##### Data shown

/-! ### `setIe` -/

@[simp] theorem State.setIe_cfg (b : Bool) : (s.setIe b).cfg = s.cfg := rfl
@[simp] theorem State.setIe_freq (b : Bool) : (s.setIe b).freq = s.freq := rfl
@[simp] theorem State.setIe_pin (b : Bool) : (s.setIe b).pin = s.pin := rfl
@[simp] theorem State.setIe_pinWritten (b : Bool) : (s.setIe b).pinWritten = s.pinWritten := rfl
@[simp] theorem State.setIe_ph (b : Bool) : (s.setIe b).ph = s.ph := rfl
@[simp] theorem State.setIe_aPin (b : Bool) : (s.setIe b).aPin = s.aPin := rfl
@[simp] theorem State.setIe_aFreq (b : Bool) : (s.setIe b).aFreq = s.aFreq := rfl
@[simp] theorem State.setIe_tK (b : Bool) : (s.setIe b).tK = s.tK := rfl
@[simp] theorem State.setIe_tSc (b : Bool) : (s.setIe b).tSc = s.tSc := rfl
@[simp] theorem State.setIe_ie (b : Bool) : (s.setIe b).ie = b := rfl
@[simp] theorem State.setIe_mp (b : Bool) : (s.setIe b).mp = s.mp := rfl
@[simp] theorem State.setIe_cmp (b : Bool) : (s.setIe b).cmp = s.cmp := rfl
@[simp] theorem State.setIe_tcr (b : Bool) : (s.setIe b).tcr = s.tcr := rfl
@[simp] theorem State.setIe_cnt (b : Bool) : (s.setIe b).cnt = s.cnt := rfl
@[simp] theorem State.setIe_psc (b : Bool) : (s.setIe b).psc = s.psc := rfl
@[simp] theorem State.setIe_dir (b : Bool) : (s.setIe b).dir = s.dir := rfl
@[simp] theorem State.setIe_lvl (b : Bool) : (s.setIe b).lvl = s.lvl := rfl
@[simp] theorem State.setIe_faults (b : Bool) : (s.setIe b).faults = s.faults := rfl
@[simp] theorem State.setIe_refusal (b : Bool) : (s.setIe b).refusal = s.refusal := rfl
@[simp] theorem State.setIe_history (b : Bool) : (s.setIe b).history = s.history := rfl
@[simp] theorem State.setIe_words (b : Bool) : (s.setIe b).words = s.words := rfl
@[simp] theorem State.setIe_sched (b : Bool) : (s.setIe b).sched = s.sched := rfl
@[simp] theorem State.setIe_turn (b : Bool) : (s.setIe b).turn = s.turn := rfl
@[simp] theorem State.setIe_recordedPin (b : Bool) : (s.setIe b).recordedPin = s.recordedPin := rfl

/-! ### `raiseMatch` -/

@[simp] theorem State.raiseMatch_cfg : s.raiseMatch.cfg = s.cfg := rfl
@[simp] theorem State.raiseMatch_freq : s.raiseMatch.freq = s.freq := rfl
@[simp] theorem State.raiseMatch_pin : s.raiseMatch.pin = s.pin := rfl
@[simp] theorem State.raiseMatch_pinWritten : s.raiseMatch.pinWritten = s.pinWritten := rfl
@[simp] theorem State.raiseMatch_ph : s.raiseMatch.ph = s.ph := rfl
@[simp] theorem State.raiseMatch_aPin : s.raiseMatch.aPin = s.aPin := rfl
@[simp] theorem State.raiseMatch_aFreq : s.raiseMatch.aFreq = s.aFreq := rfl
@[simp] theorem State.raiseMatch_tK : s.raiseMatch.tK = s.tK := rfl
@[simp] theorem State.raiseMatch_tSc : s.raiseMatch.tSc = s.tSc := rfl
@[simp] theorem State.raiseMatch_ie : s.raiseMatch.ie = s.ie := rfl
@[simp] theorem State.raiseMatch_mp : s.raiseMatch.mp = true := rfl
@[simp] theorem State.raiseMatch_cmp : s.raiseMatch.cmp = s.cmp := rfl
@[simp] theorem State.raiseMatch_tcr : s.raiseMatch.tcr = s.tcr := rfl
@[simp] theorem State.raiseMatch_cnt : s.raiseMatch.cnt = s.cnt := rfl
@[simp] theorem State.raiseMatch_psc : s.raiseMatch.psc = s.psc := rfl
@[simp] theorem State.raiseMatch_dir : s.raiseMatch.dir = s.dir := rfl
@[simp] theorem State.raiseMatch_lvl : s.raiseMatch.lvl = s.lvl := rfl
@[simp] theorem State.raiseMatch_faults : s.raiseMatch.faults = s.faults := rfl
@[simp] theorem State.raiseMatch_refusal : s.raiseMatch.refusal = s.refusal := rfl
@[simp] theorem State.raiseMatch_history : s.raiseMatch.history = s.history := rfl
@[simp] theorem State.raiseMatch_words : s.raiseMatch.words = s.words := rfl
@[simp] theorem State.raiseMatch_sched : s.raiseMatch.sched = s.sched := rfl
@[simp] theorem State.raiseMatch_turn : s.raiseMatch.turn = s.turn := rfl
@[simp] theorem State.raiseMatch_recordedPin : s.raiseMatch.recordedPin = s.recordedPin := rfl

/-! ### `clearMatch` -/

@[simp] theorem State.clearMatch_cfg : s.clearMatch.cfg = s.cfg := rfl
@[simp] theorem State.clearMatch_freq : s.clearMatch.freq = s.freq := rfl
@[simp] theorem State.clearMatch_pin : s.clearMatch.pin = s.pin := rfl
@[simp] theorem State.clearMatch_pinWritten : s.clearMatch.pinWritten = s.pinWritten := rfl
@[simp] theorem State.clearMatch_ph : s.clearMatch.ph = s.ph := rfl
@[simp] theorem State.clearMatch_aPin : s.clearMatch.aPin = s.aPin := rfl
@[simp] theorem State.clearMatch_aFreq : s.clearMatch.aFreq = s.aFreq := rfl
@[simp] theorem State.clearMatch_tK : s.clearMatch.tK = s.tK := rfl
@[simp] theorem State.clearMatch_tSc : s.clearMatch.tSc = s.tSc := rfl
@[simp] theorem State.clearMatch_ie : s.clearMatch.ie = s.ie := rfl
@[simp] theorem State.clearMatch_mp : s.clearMatch.mp = false := rfl
@[simp] theorem State.clearMatch_cmp : s.clearMatch.cmp = s.cmp := rfl
@[simp] theorem State.clearMatch_tcr : s.clearMatch.tcr = s.tcr := rfl
@[simp] theorem State.clearMatch_cnt : s.clearMatch.cnt = s.cnt := rfl
@[simp] theorem State.clearMatch_psc : s.clearMatch.psc = s.psc := rfl
@[simp] theorem State.clearMatch_dir : s.clearMatch.dir = s.dir := rfl
@[simp] theorem State.clearMatch_lvl : s.clearMatch.lvl = s.lvl := rfl
@[simp] theorem State.clearMatch_faults : s.clearMatch.faults = s.faults := rfl
@[simp] theorem State.clearMatch_refusal : s.clearMatch.refusal = s.refusal := rfl
@[simp] theorem State.clearMatch_history : s.clearMatch.history = s.history := rfl
@[simp] theorem State.clearMatch_words : s.clearMatch.words = s.words := rfl
@[simp] theorem State.clearMatch_sched : s.clearMatch.sched = s.sched := rfl
@[simp] theorem State.clearMatch_turn : s.clearMatch.turn = s.turn := rfl
@[simp] theorem State.clearMatch_recordedPin : s.clearMatch.recordedPin = s.recordedPin := rfl

/-! ### `goto` -/

@[simp] theorem State.goto_cfg (ph : Phase) : (s.goto ph).cfg = s.cfg := rfl
@[simp] theorem State.goto_freq (ph : Phase) : (s.goto ph).freq = s.freq := rfl
@[simp] theorem State.goto_pin (ph : Phase) : (s.goto ph).pin = s.pin := rfl
@[simp] theorem State.goto_pinWritten (ph : Phase) : (s.goto ph).pinWritten = s.pinWritten := rfl
@[simp] theorem State.goto_ph (ph : Phase) : (s.goto ph).ph = ph := rfl
@[simp] theorem State.goto_aPin (ph : Phase) : (s.goto ph).aPin = s.aPin := rfl
@[simp] theorem State.goto_aFreq (ph : Phase) : (s.goto ph).aFreq = s.aFreq := rfl
@[simp] theorem State.goto_tK (ph : Phase) : (s.goto ph).tK = s.tK := rfl
@[simp] theorem State.goto_tSc (ph : Phase) : (s.goto ph).tSc = s.tSc := rfl
@[simp] theorem State.goto_ie (ph : Phase) : (s.goto ph).ie = s.ie := rfl
@[simp] theorem State.goto_mp (ph : Phase) : (s.goto ph).mp = s.mp := rfl
@[simp] theorem State.goto_cmp (ph : Phase) : (s.goto ph).cmp = s.cmp := rfl
@[simp] theorem State.goto_tcr (ph : Phase) : (s.goto ph).tcr = s.tcr := rfl
@[simp] theorem State.goto_cnt (ph : Phase) : (s.goto ph).cnt = s.cnt := rfl
@[simp] theorem State.goto_psc (ph : Phase) : (s.goto ph).psc = s.psc := rfl
@[simp] theorem State.goto_dir (ph : Phase) : (s.goto ph).dir = s.dir := rfl
@[simp] theorem State.goto_lvl (ph : Phase) : (s.goto ph).lvl = s.lvl := rfl
@[simp] theorem State.goto_faults (ph : Phase) : (s.goto ph).faults = s.faults := rfl
@[simp] theorem State.goto_refusal (ph : Phase) : (s.goto ph).refusal = s.refusal := rfl
@[simp] theorem State.goto_history (ph : Phase) : (s.goto ph).history = s.history := rfl
@[simp] theorem State.goto_words (ph : Phase) : (s.goto ph).words = s.words := rfl
@[simp] theorem State.goto_sched (ph : Phase) : (s.goto ph).sched = s.sched := rfl
@[simp] theorem State.goto_turn (ph : Phase) : (s.goto ph).turn = s.turn := rfl
@[simp] theorem State.goto_recordedPin (ph : Phase) : (s.goto ph).recordedPin = s.recordedPin := rfl

/-! ### `record` -/

@[simp] theorem State.record_cfg (e : Event) : (s.record e).cfg = s.cfg := rfl
@[simp] theorem State.record_freq (e : Event) : (s.record e).freq = s.freq := rfl
@[simp] theorem State.record_pin (e : Event) : (s.record e).pin = s.pin := rfl
@[simp] theorem State.record_pinWritten (e : Event) : (s.record e).pinWritten = s.pinWritten := rfl
@[simp] theorem State.record_ph (e : Event) : (s.record e).ph = s.ph := rfl
@[simp] theorem State.record_aPin (e : Event) : (s.record e).aPin = s.aPin := rfl
@[simp] theorem State.record_aFreq (e : Event) : (s.record e).aFreq = s.aFreq := rfl
@[simp] theorem State.record_tK (e : Event) : (s.record e).tK = s.tK := rfl
@[simp] theorem State.record_tSc (e : Event) : (s.record e).tSc = s.tSc := rfl
@[simp] theorem State.record_ie (e : Event) : (s.record e).ie = s.ie := rfl
@[simp] theorem State.record_mp (e : Event) : (s.record e).mp = s.mp := rfl
@[simp] theorem State.record_cmp (e : Event) : (s.record e).cmp = s.cmp := rfl
@[simp] theorem State.record_tcr (e : Event) : (s.record e).tcr = s.tcr := rfl
@[simp] theorem State.record_cnt (e : Event) : (s.record e).cnt = s.cnt := rfl
@[simp] theorem State.record_psc (e : Event) : (s.record e).psc = s.psc := rfl
@[simp] theorem State.record_dir (e : Event) : (s.record e).dir = s.dir := rfl
@[simp] theorem State.record_lvl (e : Event) : (s.record e).lvl = s.lvl := rfl
@[simp] theorem State.record_faults (e : Event) : (s.record e).faults = s.faults := rfl
@[simp] theorem State.record_refusal (e : Event) : (s.record e).refusal = s.refusal := rfl
@[simp] theorem State.record_history (e : Event) : (s.record e).history = s.history ++ [e] := rfl
@[simp] theorem State.record_words (e : Event) : (s.record e).words = s.words := rfl
@[simp] theorem State.record_sched (e : Event) : (s.record e).sched = s.sched := rfl
@[simp] theorem State.record_turn (e : Event) : (s.record e).turn = s.turn := rfl
@[simp] theorem State.record_recordedPin (e : Event) : (s.record e).recordedPin = s.recordedPin := rfl

/-! ### `pinMode` -/

@[simp] theorem State.pinMode_cfg (p : PinIndex) : (s.pinMode p).cfg = s.cfg := rfl
@[simp] theorem State.pinMode_freq (p : PinIndex) : (s.pinMode p).freq = s.freq := rfl
@[simp] theorem State.pinMode_pin (p : PinIndex) : (s.pinMode p).pin = s.pin := rfl
@[simp] theorem State.pinMode_pinWritten (p : PinIndex) : (s.pinMode p).pinWritten = s.pinWritten := rfl
@[simp] theorem State.pinMode_ph (p : PinIndex) : (s.pinMode p).ph = s.ph := rfl
@[simp] theorem State.pinMode_aPin (p : PinIndex) : (s.pinMode p).aPin = s.aPin := rfl
@[simp] theorem State.pinMode_aFreq (p : PinIndex) : (s.pinMode p).aFreq = s.aFreq := rfl
@[simp] theorem State.pinMode_tK (p : PinIndex) : (s.pinMode p).tK = s.tK := rfl
@[simp] theorem State.pinMode_tSc (p : PinIndex) : (s.pinMode p).tSc = s.tSc := rfl
@[simp] theorem State.pinMode_ie (p : PinIndex) : (s.pinMode p).ie = s.ie := rfl
@[simp] theorem State.pinMode_mp (p : PinIndex) : (s.pinMode p).mp = s.mp := rfl
@[simp] theorem State.pinMode_cmp (p : PinIndex) : (s.pinMode p).cmp = s.cmp := rfl
@[simp] theorem State.pinMode_tcr (p : PinIndex) : (s.pinMode p).tcr = s.tcr := rfl
@[simp] theorem State.pinMode_cnt (p : PinIndex) : (s.pinMode p).cnt = s.cnt := rfl
@[simp] theorem State.pinMode_psc (p : PinIndex) : (s.pinMode p).psc = s.psc := rfl
@[simp] theorem State.pinMode_dir (p : PinIndex) : (s.pinMode p).dir = s.dir.set p.toNat true := rfl
@[simp] theorem State.pinMode_lvl (p : PinIndex) : (s.pinMode p).lvl = s.lvl := rfl
@[simp] theorem State.pinMode_faults (p : PinIndex) : (s.pinMode p).faults = s.faults := rfl
@[simp] theorem State.pinMode_refusal (p : PinIndex) : (s.pinMode p).refusal = s.refusal := rfl
@[simp] theorem State.pinMode_history (p : PinIndex) : (s.pinMode p).history = s.history ++ [.pinMode p] := rfl
@[simp] theorem State.pinMode_words (p : PinIndex) : (s.pinMode p).words = s.words := rfl
@[simp] theorem State.pinMode_sched (p : PinIndex) : (s.pinMode p).sched = s.sched := rfl
@[simp] theorem State.pinMode_turn (p : PinIndex) : (s.pinMode p).turn = s.turn := rfl
@[simp] theorem State.pinMode_recordedPin (p : PinIndex) : (s.pinMode p).recordedPin = s.recordedPin := rfl

/-! ### `pinWrite` -/

@[simp] theorem State.pinWrite_cfg (p : PinIndex) (v : Bool) : (s.pinWrite p v).cfg = s.cfg := rfl
@[simp] theorem State.pinWrite_freq (p : PinIndex) (v : Bool) : (s.pinWrite p v).freq = s.freq := rfl
@[simp] theorem State.pinWrite_pin (p : PinIndex) (v : Bool) : (s.pinWrite p v).pin = s.pin := rfl
@[simp] theorem State.pinWrite_pinWritten (p : PinIndex) (v : Bool) : (s.pinWrite p v).pinWritten = s.pinWritten := rfl
@[simp] theorem State.pinWrite_ph (p : PinIndex) (v : Bool) : (s.pinWrite p v).ph = s.ph := rfl
@[simp] theorem State.pinWrite_aPin (p : PinIndex) (v : Bool) : (s.pinWrite p v).aPin = s.aPin := rfl
@[simp] theorem State.pinWrite_aFreq (p : PinIndex) (v : Bool) : (s.pinWrite p v).aFreq = s.aFreq := rfl
@[simp] theorem State.pinWrite_tK (p : PinIndex) (v : Bool) : (s.pinWrite p v).tK = s.tK := rfl
@[simp] theorem State.pinWrite_tSc (p : PinIndex) (v : Bool) : (s.pinWrite p v).tSc = s.tSc := rfl
@[simp] theorem State.pinWrite_ie (p : PinIndex) (v : Bool) : (s.pinWrite p v).ie = s.ie := rfl
@[simp] theorem State.pinWrite_mp (p : PinIndex) (v : Bool) : (s.pinWrite p v).mp = s.mp := rfl
@[simp] theorem State.pinWrite_cmp (p : PinIndex) (v : Bool) : (s.pinWrite p v).cmp = s.cmp := rfl
@[simp] theorem State.pinWrite_tcr (p : PinIndex) (v : Bool) : (s.pinWrite p v).tcr = s.tcr := rfl
@[simp] theorem State.pinWrite_cnt (p : PinIndex) (v : Bool) : (s.pinWrite p v).cnt = s.cnt := rfl
@[simp] theorem State.pinWrite_psc (p : PinIndex) (v : Bool) : (s.pinWrite p v).psc = s.psc := rfl
@[simp] theorem State.pinWrite_dir (p : PinIndex) (v : Bool) : (s.pinWrite p v).dir = s.dir := rfl
@[simp] theorem State.pinWrite_lvl (p : PinIndex) (v : Bool) : (s.pinWrite p v).lvl = s.lvl.set p.toNat v := rfl
@[simp] theorem State.pinWrite_faults (p : PinIndex) (v : Bool) : (s.pinWrite p v).faults = s.faults := rfl
@[simp] theorem State.pinWrite_refusal (p : PinIndex) (v : Bool) : (s.pinWrite p v).refusal = s.refusal := rfl
@[simp] theorem State.pinWrite_history (p : PinIndex) (v : Bool) : (s.pinWrite p v).history = s.history ++ [.pinWrite p v] := rfl
@[simp] theorem State.pinWrite_words (p : PinIndex) (v : Bool) : (s.pinWrite p v).words = s.words := rfl
@[simp] theorem State.pinWrite_sched (p : PinIndex) (v : Bool) : (s.pinWrite p v).sched = s.sched := rfl
@[simp] theorem State.pinWrite_turn (p : PinIndex) (v : Bool) : (s.pinWrite p v).turn = s.turn := rfl
@[simp] theorem State.pinWrite_recordedPin (p : PinIndex) (v : Bool) : (s.pinWrite p v).recordedPin = s.recordedPin := rfl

##########

Begin with the first line of the listing and copy exactly through the line that contains "b).aPin = s.aPin := rfl", please, keeping both ends and leaving out everything after.

/-! ### `setIe` -/

@[simp] theorem State.setIe_cfg (b : Bool) : (s.setIe b).cfg = s.cfg := rfl
@[simp] theorem State.setIe_freq (b : Bool) : (s.setIe b).freq = s.freq := rfl
@[simp] theorem State.setIe_pin (b : Bool) : (s.setIe b).pin = s.pin := rfl
@[simp] theorem State.setIe_pinWritten (b : Bool) : (s.setIe b).pinWritten = s.pinWritten := rfl
@[simp] theorem State.setIe_ph (b : Bool) : (s.setIe b).ph = s.ph := rfl
@[simp] theorem State.setIe_aPin (b : Bool) : (s.setIe b).aPin = s.aPin := rfl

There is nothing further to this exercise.